Tillie Olsen died two days ago, at the age of 94. Most famously, Olsen was the author of the short story “As I Stand Here Ironing.” Her only finished work of fiction, Tell Me a Riddle, is still on the curriculums of some universities.
Olsen had articles published in The Nation and The Partisan Review, articles detailing the labor strikes and political unrest she saw and participated in. She was on the front lines, fighting injustice and spreading the message about the plight of women. An early member of the feminist movement, she spoke out against injustice when she saw it. Somewhat of a radical, she belonged to the American Communist Party for a short time. Tillie Olsen was an American writer and political activist who worked for what she believed in at a time when it was considered very unfeminine for a woman to speak out at all.
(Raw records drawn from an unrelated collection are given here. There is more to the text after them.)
-- ==== Sys2Proof/Machine/CoreMem.lean ====
section
/-! DEFINITION. Loads, stores, immediates and address registers, OP 0x20 to 0x27 (R123 to R126), and the arrival of Orchard
data and stores (R77, R92, R142, R145). -/

namespace Sys2Proof.Machine

namespace Seen

/-- The register lane of a lane form; the steward has one lane (R148). -/
def rlane (x : Seen) (l : Nat) : Nat := if x.stw then 0 else l

/-- Lanes of `r` other than the one written, as `f` gives them. -/
def otherLanes (x : Seen) (r k : Nat) (f : Nat → Nat) : List (Nat × Nat) :=
  (x.lanes.filter (fun l => !decide (l = k))).map (fun l => (ixV r l, f l))

/-- LD in its four forms (R125): lanes it does not write keep their value at issue, or are 0. -/
def opLd (x : Seen) : Act :=
  let a := x.own
  let k := x.rlane (x.subf 3 2)
  let one := [(ixV x.vr k, mlane a)]
  x.modifies x.xi x.mj x.circF (match x.subf 1 0 with
    | 0 => x.loads a (x.vecDst a x.vr) [] Eff.none
    | 1 => x.loads a one (x.otherLanes x.vr k (x.v x.vr)) Eff.none
    | 2 => x.loads a (x.lanes.map (fun l => (ixV x.vr l, mlane a))) [] Eff.none
    | _ => x.loads a one (x.otherLanes x.vr k (fun _ => 0)) Eff.none)

/-- The words that lanes chosen by the flags store, or by their absence. -/
def flagged (x : Seen) (a : Nat) (want : Bool) : List (Nat × Nat) :=
  if x.stw then (if x.LF 0 == want then x.vecSrc a x.vr else [])
  else (x.vecSrc a x.vr).filter (fun w => x.LF w.1 == want)

/-- ST in its four forms (R125). -/
def opSt (x : Seen) : Act :=
  let a := x.own
  x.modifies x.xi x.mj x.circF (match x.subf 1 0 with
    | 0 => x.stores a (x.vecSrc a x.vr) Eff.none
    | 1 => x.stores a [(mlane a, x.v x.vr (x.rlane (x.subf 3 2)))] Eff.none
    | 2 => x.stores a (x.flagged a true) Eff.none
    | _ => x.stores a (x.flagged a false) Eff.none)

/-- LDS: a word into an address register. DEDUCED: log entry 91. -/
def opLds (x : Seen) : Act :=
  x.modifies x.xi x.mj x.circF (x.loads x.own [(ixReg (x.subf 1 0) (x.i.vd % 16), mlane x.own)] [] Eff.none)

/-- LDI: the lanes that the mask names, and no others; or an address register. DEDUCED: log entry 100. -/
def opLdi (x : Seen) : Act :=
  if x.subb 2 then results (x.regWr 2 (x.subf 1 0) (x.i.vd % 16) x.imm)
  else results ((x.vec 2 x.i.vd (fun _ => x.imm)).filter (fun w => x.stw || x.subb (3 + w.idx % 4)))

def opAimm (x : Seen) : Act :=
  results (x.regWr 2 (x.subf 1 0) (x.i.vd % 16) (x.reg (x.subf 1 0) (x.i.vd % 16) + x.imm))

/-- AADD: the sum or difference, folded with the buffer of Xd when SUB[0] is set and XLd is not 0. -/
def opAadd (x : Seen) : Act :=
  let d : Nat := x.i.vd % 16
  let m := sint 32 (x.reg 1 (x.i.vb % 16))
  let r : Int := x.X (x.i.va % 16) + (if x.i.flg then -m else m)
  x.compute (x.regWr 2 0 d (wrap 32 (if x.subb 0 && decide (x.reg 2 d ≠ 0) then x.fold d r else r)))

/-- AFOLD: the circular post-modify with a modifier of 0. -/
def opAfold (x : Seen) : Act :=
  let d : Nat := x.i.vd % 16
  x.compute (if x.reg 2 d = 0 then [] else x.regWr 2 0 d (wrap 32 (x.fold d (x.X d))))

/-- AMOVX between a lane and an address register or LR; classes 5 to 7 are illegal (R147). -/
def opAmovx (x : Seen) : Act :=
  let cls := x.subf 2 0
  let k := x.rlane (x.subf 4 3)
  let j : Nat := x.i.vb % 16
  if 5 ≤ cls then x.illop
  else if x.i.flg then x.compute (x.regWr 2 cls j (x.va k))
  else x.compute (x.vec 2 x.i.vd (fun l => if l = k then x.reg cls j else x.v x.i.vd l))

end Seen

namespace State

/-- The oldest posted store written (R142, R145), unless it waits for a handover (R255). DESIGN CHOICE: log entry 106. -/
def storeWritten (s : State) (n : Nat) : State :=
  let c := s.core n
  match c.stores with
  | [] => s
  | o :: rest =>
    if o.held then s else (s.setCore n { c with stores := rest, storesDone := c.storesDone + 1 }).orcWrite o.bytes

/-- Posted stores written up to a count. -/
def storesUpTo (n upto : Nat) : Nat → State → State
  | 0, s => s
  | k + 1, s => if (s.core n).storesDone < upto then storesUpTo n upto k (s.storeWritten n) else s

/-- The bank of core `n` whose load the memory answers: the active one's, else the other's (R92). -/
def loadingBank (c : Core) : Option Bool :=
  if (activeBank c).load.isSome then some c.shadow
  else if (if c.shadow then c.p else c.s).load.isSome then some (!c.shadow) else none

/-- An Orchard word arrives in the bank that asked for it, after the core's earlier stores and a handover it waits for (R77,
R92, R142, R255, R261). -/
def loadArrives (s : State) (n : Nat) (e : Ecc) : State :=
  match loadingBank (s.core n) with
  | none => s
  | some sh =>
    match (if sh then (s.core n).s else (s.core n).p).load with
    | none => s
    | some l =>
      let s := storesUpTo n l.after (s.core n).stores.length s
      if l.held ∨ (s.core n).storesDone < l.after then s
      else
        let s := s.upsetWord .orchard l.addr e
        let w := s.orc128 l.addr
        let c := s.core n
        let b := if sh then c.s else c.p
        let b := { b with load := none, pend := b.pend ++ l.dst.map (fun d =>
          Pend.mk b.n d.1 (Seen.loadMask (decide (n = 64)) d.1 (lane w d.2)) false) }
        (s.setCore n (if sh then { c with s := b } else { c with p := b })).meetOrc l.addr 16

end State

/-! ### The commands -/

def execLd (c : CoreSel) (i : CoreWord) (s : State) : Out := .next (s.issue (CoreSel.ix c) i Seen.opLd)
def execSt (c : CoreSel) (i : CoreWord) (s : State) : Out := .next (s.issue (CoreSel.ix c) i Seen.opSt)
def execLds (c : CoreSel) (i : CoreWord) (s : State) : Out := .next (s.issue (CoreSel.ix c) i Seen.opLds)
def execLdi (c : CoreSel) (i : CoreWord) (s : State) : Out := .next (s.issue (CoreSel.ix c) i Seen.opLdi)
def execAimm (c : CoreSel) (i : CoreWord) (s : State) : Out := .next (s.issue (CoreSel.ix c) i Seen.opAimm)
def execAadd (c : CoreSel) (i : CoreWord) (s : State) : Out := .next (s.issue (CoreSel.ix c) i Seen.opAadd)
def execAfold (c : CoreSel) (i : CoreWord) (s : State) : Out := .next (s.issue (CoreSel.ix c) i Seen.opAfold)
def execAmovx (c : CoreSel) (i : CoreWord) (s : State) : Out := .next (s.issue (CoreSel.ix c) i Seen.opAmovx)
def execOrchardLoadComplete (c : CoreSel) (e : Ecc) (s : State) : Out :=
  .next ((s.disturb e).loadArrives (CoreSel.ix c) e)
def execOrchardStoreWritten (c : CoreSel) (s : State) : Out := .next (s.storeWritten (CoreSel.ix c))

end Sys2Proof.Machine
end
“Literary history and the present are dark with silences . . . I have had special need to learn all I could of this over the years, myself so nearly remaining mute and having to let writing die over and over again in me. These are not natural silences–what Keats called agonie ennuyeuse (the tedious agony)–that necessary time for renewal, lying fallow, gestation, in the natural cycle of creation. The silences I speak of here are unnatural: the unnatural thwarting of what struggles to come into being, but cannot.”
― Tillie Olsen
One of her main concerns was working-class women, especially those with aspirations toward the arts. Like Virginia Woolf before her, Olsen felt empathy for the plight of women so caught up in maintaining hearth and home they had no time for themselves, much less time for creative expression. She famously noted that the women who, through the generations, were able to become famous writers either had no children or had housekeepers raising her children. Despite all her hard work, her brief flirtation with communism unfortunately put a taint on her reputation. Some critics were unable to forgive her short association with the communists, unwilling or unable to separate Olsen the radical from Olsen the social reformer.
Tillie Olsen’s death may not immediately set off a shock wave in the literary world, just as her own life didn’t create any huge ripples, but it does resonate. It helps us remember the road we’re on today was paved by hundreds of Tillie Olsens who came before us, fighting battles against prejudice and social injustice in the name of future generations of humanity. We all reap the rewards for her victories, and continue to fight the good fight against the same threats to the weak.
The world could use a lot more Tillie Olsens. She will be missed.